Buffered channels are usually queues, and queues exist solely to solve burstiness. That means they belong at the edges of a system, not within it 😇

prashantv · 2021-07-10T01:21:17Z

This issue isn't to indicate that all sends must be non-blocking, but that blocking sends probably should have a fallback, e.g., context cancellation or timeout.

peterbourgon · 2021-07-10T01:30:26Z

blocking sends probably should have a fallback, e.g., context cancellation or timeout.

When a chan send occurs in a context-cancelable context 😉 I agree, you want that cancelation respected. But I don't think it's correct to claim blocking sends should have a fallback/timeout generally.

mway · 2021-07-12T16:51:33Z

It's true that there's not really a "one-size-fits-all" approach, but I don't think the issue is whether the send is sync/async, or whether channel usage is error-prone: the issue that it isn't defensive - it's fragile - unless you add an unblocking strategy, and channel capacity is not an unblocking strategy.

In any event, I would argue that one should have a good reason for not having any control mechanisms in selects - avoiding them should be intentional, and not by default, especially if there is any API exposure to users that could cause unexpected behavior (deadlocks, goroutine leaks, close-send races, etc). Even for situations without context propagation/timeout/etc plumbing, having a basic "has done chan struct{}, which is managed by Close()" would be an improvement over YOLO mode, such that there is always at least one component-level guard against locks/leaks/etc.

peterbourgon · 2021-07-12T17:25:34Z

channel capacity is not an unblocking strategy

Absolutely true! A rule like "Don't add capacity to a channel without knowing exactly why" would be 😎

it isn't defensive - it's fragile - unless you add an unblocking strategy

I'm not sure the rule generalizes in the way you're expressing it here. A goroutine blocked in a chan send, or recv, or select statement, isn't by itself a problem — it's only a problem if that introduces deadlocks, races, etc. as a consequence. And if that can happen, adding a timeout to the select statement isn't any better than adding capacity to the channel — both just paper over the underlying structural errors in the code.

To be clear, I get the idea you're trying to convey, here.

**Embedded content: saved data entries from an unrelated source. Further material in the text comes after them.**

/-- What one step of a busy engine can do, move by move. -/
inductive State.Moves (s : State) : Host.Outcome State Fault Refusal → Prop
  /-- An error is taken, after any bits and any trace event (60_exceptions.md R198). -/
  | error (e : ErrCode) (f : Front) (log : List TraceEvent) (he : e ≠ .noError)
      (hf : s.toFront.Later f) (hp : s.phase ≠ .blockDone) :
      s.Moves (.next ({ s.withFront f with traceLog := log }.raise e))
  /-- A write past OUT_CAP (00_scope.md R11). -/
  | stuck (cap : Nat) (hcap : s.cfg.outCap = some cap) (hp : s.phase ≠ .blockDone) :
      s.Moves (.fault .outCapStuck)
  /-- A block header that has a body (44_block_decoder.md R102). -/
  | header (bfinal btype : Nat) (body : Phase) (hp : s.phase = .readHeader)
      (hn : 3 ≤ s.toFront.bitsRemaining) (hb : bfinal ≤ 1) (ht : HasBody btype body) :
      s.Moves (.next { (s.withFront (s.toFront.advance 3)).withHeader bfinal btype with phase := body })
  /-- A stored body, which ends its block (44_block_decoder.md R107). -/
  | storedBody (m : Memory) (bs : List Byte) (p : Nat) (hp : s.phase = .stored) (hm : s.out = some m)
      (hc : withinCap s.cfg (m.size + bs.length)) (hf : s.toFront.Later (s.toFront.atByte p))
      (hn : s.toFront.pos + 32 ≤ (s.toFront.atByte p).pos) :
      s.Moves (.next { s.withFront (s.toFront.atByte p) with
        out := some (m.appendAll bs), phase := .blockDone })
  /-- The fixed tables (44_block_decoder.md R108). -/
  | fixedTables (hp : s.phase = .fixed) :
      s.Moves (.next { s with
        litTable := some fixedLit, distTable := some fixedDist, phase := .decoding })
  /-- The counts and CL_TABLE of a dynamic header (43_dynamic_header.md R90 to R94). -/
  | sequence (n a b c : Nat) (L : List Nat) (T : HuffmanTable) (hp : s.phase = .dynamic)
      (hcl : s.clTable = none) (hn : s.Consumes n) (ha : 257 ≤ a ∧ a ≤ 288) (hb : 1 ≤ b ∧ b ≤ 32)
      (hc : 4 ≤ c ∧ c ≤ 19) (hL : L.length = 19 ∧ ∀ v ∈ L, v ≤ 7) (hT : build L = some T) :
      s.Moves (.next ((s.withFront (s.toFront.advance n)).withSequence a b c L T))
  /-- A code-length symbol (43_dynamic_header.md R95 to R98). -/
  | lengths (n a b : Nat) (L ls : List Nat) (hp : s.phase = .dynamic) (hcl : s.clTable ≠ none)
      (hn : s.Consumes n) (ha : s.hlit = some a) (hb : s.hdist = some b) (hL : s.lens = some L)
      (hne : 1 ≤ ls.length) (hfit : L.length + ls.length ≤ a + b) (hle : ∀ v ∈ ls, v ≤ 15) :
      s.Moves (.next { s.withFront (s.toFront.advance n) with lens := some (L ++ ls) })
  /-- The end of a dynamic header (43_dynamic_header.md R100). -/
  | tables (lit dist : HuffmanTable) (hp : s.phase = .dynamic) (hcl : s.clTable ≠ none)
      (hlit : BuiltFor litLenSymbols lit) (hdist : BuiltFor distSymbols dist) :
      s.Moves (.next (s.withTables lit dist))
  /-- A literal (44_block_decoder.md R110). -/
  | literal (n : Nat) (m : Memory) (v : Byte) (hp : s.phase = .decoding) (hlen : s.length = none)
      (hn : s.Consumes n) (hm : s.out = some m) (hc : withinCap s.cfg (m.size + 1)) :
      s.Moves (.next { s.withFront (s.toFront.advance n) with out := some (m.append v) })
  /-- EOB (44_block_decoder.md R111). -/
  | endOfBlock (n : Nat) (hp : s.phase = .decoding) (hlen : s.length = none) (hn : s.Consumes n) :
      s.Moves (.next { s.withFront (s.toFront.advance n) with phase := .blockDone })
  /-- A length symbol (44_block_decoder.md R113). -/
  | length (n v : Nat) (hp : s.phase = .decoding) (hlen : s.length = none) (hn : s.Consumes n)
      (hv : minMatch ≤ v ∧ v ≤ maxMatch) :
      s.Moves (.next { s.withFront (s.toFront.advance n) with length := some v })
  /-- A distance symbol and its copy (44_block_decoder.md R113, R115). -/
  | copy (n : Nat) (m : Memory) (bs : List Byte) (hp : s.phase = .decoding) (hlen : s.length ≠ none)
      (hn : s.Consumes n) (hm : s.out = some m) (hc : withinCap s.cfg (m.size + bs.length)) :
      s.Moves (.next { s.withFront (s.toFront.advance n) with
        out := some (m.appendAll bs), length := none, distance := none })
  /-- The end of a block that is not final (45_decoder_top.md R181). -/
  | nextBlock (hp : s.phase = .blockDone) (hf : s.bfinal = some 0) :
      s.Moves (.next { s with
        litTable := none, distTable := none, blockIndex := s.blockIndex + 1, phase := .readHeader })
  /-- Finish (45_decoder_top.md R182). -/
  | finish (m : Memory) (hp : s.phase = .blockDone) (hf : s.bfinal = some 1) (hm : s.out = some m) :
      s.Moves (.next (s.finished m))

/-- A block header, by its two fields (30_encoding.md R56). -/
theorem headerInstr_of_fields : ∀ b, b ≤ 1 → ∀ t, t ≤ 3 → headerInstr (b + (t <<< 1)) =
    [Instr.blockStored b, .blockFixed b, .blockDynamic b, .blockReserved b][t]? := by decide

section
variable {s : State}

/-- An error at a later cursor with the trace as it was. -/
theorem State.Moves.raise {e : ErrCode} {f : Front} (he : e ≠ .noError) (hf : s.toFront.Later f)
    (hp : s.phase ≠ .blockDone) : s.Moves (.next ((s.withFront f).raise e)) :=
  .error e f s.traceLog he hf hp

theorem State.Moves.raise_advance {e : ErrCode} {n : Nat} (he : e ≠ .noError)
    (hn : n ≤ s.toFront.bitsRemaining) (hp : s.phase ≠ .blockDone) :
    s.Moves (.next ((s.withFront (s.toFront.advance n)).raise e)) :=
  .raise he (Front.later_advance hn) hp

/-- The step of an element, by what the fetch can do: an element at a place of the map that its
selector can give, or an error. -/
theorem step_element_moves {sel : Selector} (ha : s.action = .element sel) (hsel : sel.built)
    (h : s.toFront.ok) (hacc : s.accCode = none ∧ s.accLen = none) (hp : s.phase ≠ .blockDone)
    (hexec : ∀ row i n, n ≤ s.toFront.bitsRemaining → Gives sel row n → row.instr = some i →
      s.Moves (exec i (s.withFront (s.toFront.advance n)))) : s.Moves (step s) := by
  obtain ⟨row, i, n, hn, hgives, hi, e⟩ | ⟨e, n, he, hn, hf⟩ := fetch_cases h hacc hsel
  · rw [step_element ha e]
    exact hexec row i n hn hgives hi
  · rw [step_element_stop ha hf]
    refine .raise_advance ?_ hn hp
    obtain rfl | rfl := he <;> nofun

variable (hs : s.Inv) (hb : s.status = .busy)
include hs hb

/-! ### The moves of each PHASE -/

theorem step_moves_readHeader (hp : s.phase = .readHeader) : s.Moves (step s) := by
  refine step_element_moves (State.action_of_readHeader hb hp) trivial (hs.ok hb) hs.accBottom
    (by rw [hp]; nofun) fun row i n hn hgives hi => ?_
  cases hgives with
  | header b t hb1 ht =>
    rw [OpcodeRow.instr, headerInstr_of_fields b hb1 t ht] at hi
    match t, ht, hi with
    | 0, _, hi =>
      cases hi
      rw [exec_blockStored, startBody_eq]
      exact .header b 0 .stored hp hn hb1 (.inl ⟨rfl, rfl⟩)
    | 1, _, hi =>
      cases hi
      rw [exec_blockFixed, startBody_eq]
      exact .header b 1 .fixed hp hn hb1 (.inr (.inl ⟨rfl, rfl⟩))
    | 2, _, hi =>
      cases hi
      rw [exec_blockDynamic, startBody_eq]
      exact .header b 2 .dynamic hp hn hb1 (.inr (.inr ⟨rfl, rfl⟩))
    | 3, _, hi =>
      cases hi
      rw [exec_blockReserved, State.setHeader_eq_withHeader]
      exact .error .reservedBlockType _ _ nofun (Front.later_advance hn) (by rw [hp]; nofun)

theorem step_moves_stored (hp : s.phase = .stored) : s.Moves (step s) := by
  have h := hs.ok hb
  have hne : s.phase ≠ .blockDone := by rw [hp]; nofun
  have hlater := s.toFront.later_alignToByte
  obtain ⟨m, hm, -, hcap⟩ := hs.exists_out hb
  obtain ⟨hok, h0, -, hin, -⟩ := Front.alignToByte_spec h
  obtain ⟨hlen, hnlen, hmismatch, hdata⟩ := storedBodyErrorsInOrder s _ _ _ h rfl rfl rfl
  rw [step_element (State.action_of_stored hb hp) (fetch_of_ok (i := .storedBody) rfl),
    State.withFront_self]
  by_cases h16 : s.toFront.alignToByte.bitsRemaining < 16
  · rw [hlen h16]
    exact .raise nofun hlater hne
  by_cases h32 : s.toFront.alignToByte.bitsRemaining < 32
  · rw [hnlen (by omega) h32]
    exact .raise nofun (hlater.trans (Front.later_advance (by omega))) hne
  have hlater32 := hlater.trans (Front.later_advance (n := 32) (by omega))
  by_cases hcomp : (s.toFront.alignToByte.advance 16).peek 16 =
      s.toFront.alignToByte.peek 16 ^^^ 0xFFFF
  · by_cases hfit : s.input.size < s.toFront.alignToByte.curByte + 4 + s.toFront.alignToByte.peek 16
    · rw [hdata (by omega) hcomp hfit]
      exact .raise nofun hlater32 hne
    · have hfit := Nat.le_of_not_lt hfit
      have hpos : s.toFront.pos + 32 ≤ (s.toFront.atByte (s.toFront.alignToByte.curByte + 4 +
          s.toFront.alignToByte.peek 16)).pos := by
        obtain ⟨-, hle⟩ := hlater.2 h
        rw [Front.pos, Front.pos, h0] at hle
        simp only [Front.pos, Front.atByte]
        omega
      rw [exec_storedBody_data hfit h rfl rfl hcomp]
      obtain ⟨hc, e⟩ | ⟨⟨cap, hcap, -⟩, e⟩ := appendBytes_cases (s := s.withFront
          (s.toFront.atByte (s.toFront.alignToByte.curByte + 4 + s.toFront.alignToByte.peek 16))) hm
          (s.storedBytes s.toFront.alignToByte.curByte (s.toFront.alignToByte.peek 16))
      · rw [e]
        refine .storedBody m _ _ hp hm ?_ ⟨rfl, fun _ => ⟨⟨h.inputWf, hfit, Nat.zero_lt_succ 7,
          fun hbit => absurd rfl hbit⟩, by omega⟩⟩ hpos
        obtain hnil | hc := hc
        · rw [hnil]
          exact hcap
        · exact hc
      · rw [e]
        exact .stuck cap hcap hne
  · rw [hmismatch (by omega) hcomp]
    exact .raise nofun hlater32 hne

omit hs in
theorem step_moves_fixed (hp : s.phase = .fixed) : s.Moves (step s) := by
  rw [step_element (State.action_of_fixed hb hp) (fetch_of_ok (i := .fixedTables) rfl)]
  exact .fixedTables hp

end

I tend to express it slightly differently, not in terms of the channel operations, but in terms of goroutine lifecycle management. From my own style guide —

Contain your concurrency

Treat goroutines like stack variables -- don't let them outlive their originating function (i.e. structured concurrency)

Avoid "fire and forget" goroutines -- know how to stop the goroutine, and verify it's stopped

Avoid spaghetti synchronization, e.g. sync.Atomic as a state bit, starting/stopping/done channels, etc.

Keep concurrency management and business logic separate

No: wg.Add(1); go f(wg, input)

Yes: wg.Add(1); go func() { defer wg.Done(); f(input) }()

There is no such thing as a benign data race -- races are showstopper bugs that must be fixed immediately

The key points here being the first two.

And just for context, so it doesn't look like I'm swooping in here with all these unsolicited complaints 😅 — the Uber style guide is frequently referenced as a source of truth among the Gophers I help and mentor and stuff, so I'm somewhat motivated to nudge the (few!) points that in my experience tend to lead those folks down suboptimal paths.

mway · 2021-07-12T18:42:23Z

The key points here being the first two

They're good points overall. Like anything, there are exceptions, but in common cases these hold true. This is effectively the spirit in which this select guidance is being drafted in.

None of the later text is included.